The answer must be a single number: how many lines in the records below contain the word "committed".

------------------------

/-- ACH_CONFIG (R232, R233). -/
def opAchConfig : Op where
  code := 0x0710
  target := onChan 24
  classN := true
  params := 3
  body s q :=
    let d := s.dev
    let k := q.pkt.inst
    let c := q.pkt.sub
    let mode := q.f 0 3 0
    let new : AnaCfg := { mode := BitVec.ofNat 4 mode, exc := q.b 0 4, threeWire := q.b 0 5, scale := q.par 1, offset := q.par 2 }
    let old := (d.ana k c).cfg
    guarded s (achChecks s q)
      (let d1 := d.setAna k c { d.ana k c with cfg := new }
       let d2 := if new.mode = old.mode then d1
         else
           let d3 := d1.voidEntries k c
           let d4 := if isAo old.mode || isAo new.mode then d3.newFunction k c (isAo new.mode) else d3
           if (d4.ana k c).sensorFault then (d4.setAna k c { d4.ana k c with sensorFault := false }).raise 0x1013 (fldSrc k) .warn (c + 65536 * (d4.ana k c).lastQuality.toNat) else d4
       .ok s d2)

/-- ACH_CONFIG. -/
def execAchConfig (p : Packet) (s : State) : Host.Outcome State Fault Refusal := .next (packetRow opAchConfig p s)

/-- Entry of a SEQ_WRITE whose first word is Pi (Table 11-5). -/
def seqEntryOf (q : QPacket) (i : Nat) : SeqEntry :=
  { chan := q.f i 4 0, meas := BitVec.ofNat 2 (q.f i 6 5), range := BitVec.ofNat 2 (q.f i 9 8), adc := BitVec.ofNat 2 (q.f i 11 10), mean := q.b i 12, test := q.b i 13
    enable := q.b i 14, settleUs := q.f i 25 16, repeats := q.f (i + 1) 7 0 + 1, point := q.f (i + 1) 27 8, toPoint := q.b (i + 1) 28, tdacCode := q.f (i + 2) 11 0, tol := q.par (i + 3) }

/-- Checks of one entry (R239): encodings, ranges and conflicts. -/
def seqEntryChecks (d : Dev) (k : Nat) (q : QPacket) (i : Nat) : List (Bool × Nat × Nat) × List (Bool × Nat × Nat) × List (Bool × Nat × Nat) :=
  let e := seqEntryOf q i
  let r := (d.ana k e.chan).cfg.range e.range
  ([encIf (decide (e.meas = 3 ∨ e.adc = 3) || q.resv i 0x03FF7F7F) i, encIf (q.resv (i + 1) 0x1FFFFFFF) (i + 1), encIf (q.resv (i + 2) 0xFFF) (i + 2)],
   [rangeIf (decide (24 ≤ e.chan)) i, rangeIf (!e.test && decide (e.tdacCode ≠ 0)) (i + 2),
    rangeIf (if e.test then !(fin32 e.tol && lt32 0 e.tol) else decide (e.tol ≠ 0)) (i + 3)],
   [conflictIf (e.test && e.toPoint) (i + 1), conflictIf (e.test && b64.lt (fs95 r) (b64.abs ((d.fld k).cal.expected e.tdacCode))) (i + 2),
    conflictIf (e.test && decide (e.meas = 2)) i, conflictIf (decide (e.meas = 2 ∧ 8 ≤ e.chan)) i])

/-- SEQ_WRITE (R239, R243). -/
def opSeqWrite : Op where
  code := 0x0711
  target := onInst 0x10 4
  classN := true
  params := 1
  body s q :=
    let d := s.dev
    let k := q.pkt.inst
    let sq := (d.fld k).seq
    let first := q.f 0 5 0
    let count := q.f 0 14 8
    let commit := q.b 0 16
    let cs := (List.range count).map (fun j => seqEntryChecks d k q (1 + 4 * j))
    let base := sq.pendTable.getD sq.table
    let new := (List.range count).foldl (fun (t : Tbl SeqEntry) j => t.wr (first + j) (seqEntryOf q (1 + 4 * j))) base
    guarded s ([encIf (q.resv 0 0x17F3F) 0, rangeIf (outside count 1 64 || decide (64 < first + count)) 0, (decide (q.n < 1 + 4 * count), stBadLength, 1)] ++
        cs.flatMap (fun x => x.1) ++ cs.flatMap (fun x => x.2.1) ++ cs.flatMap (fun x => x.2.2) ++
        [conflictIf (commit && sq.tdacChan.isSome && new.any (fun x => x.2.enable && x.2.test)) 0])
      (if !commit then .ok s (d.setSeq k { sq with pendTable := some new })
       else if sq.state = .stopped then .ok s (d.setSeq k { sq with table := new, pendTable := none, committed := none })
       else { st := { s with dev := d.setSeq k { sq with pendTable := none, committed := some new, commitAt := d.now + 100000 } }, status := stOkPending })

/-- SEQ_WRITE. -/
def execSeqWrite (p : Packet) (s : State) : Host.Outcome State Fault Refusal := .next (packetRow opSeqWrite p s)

------------------------

▶ _RESPONSE BOX_: 2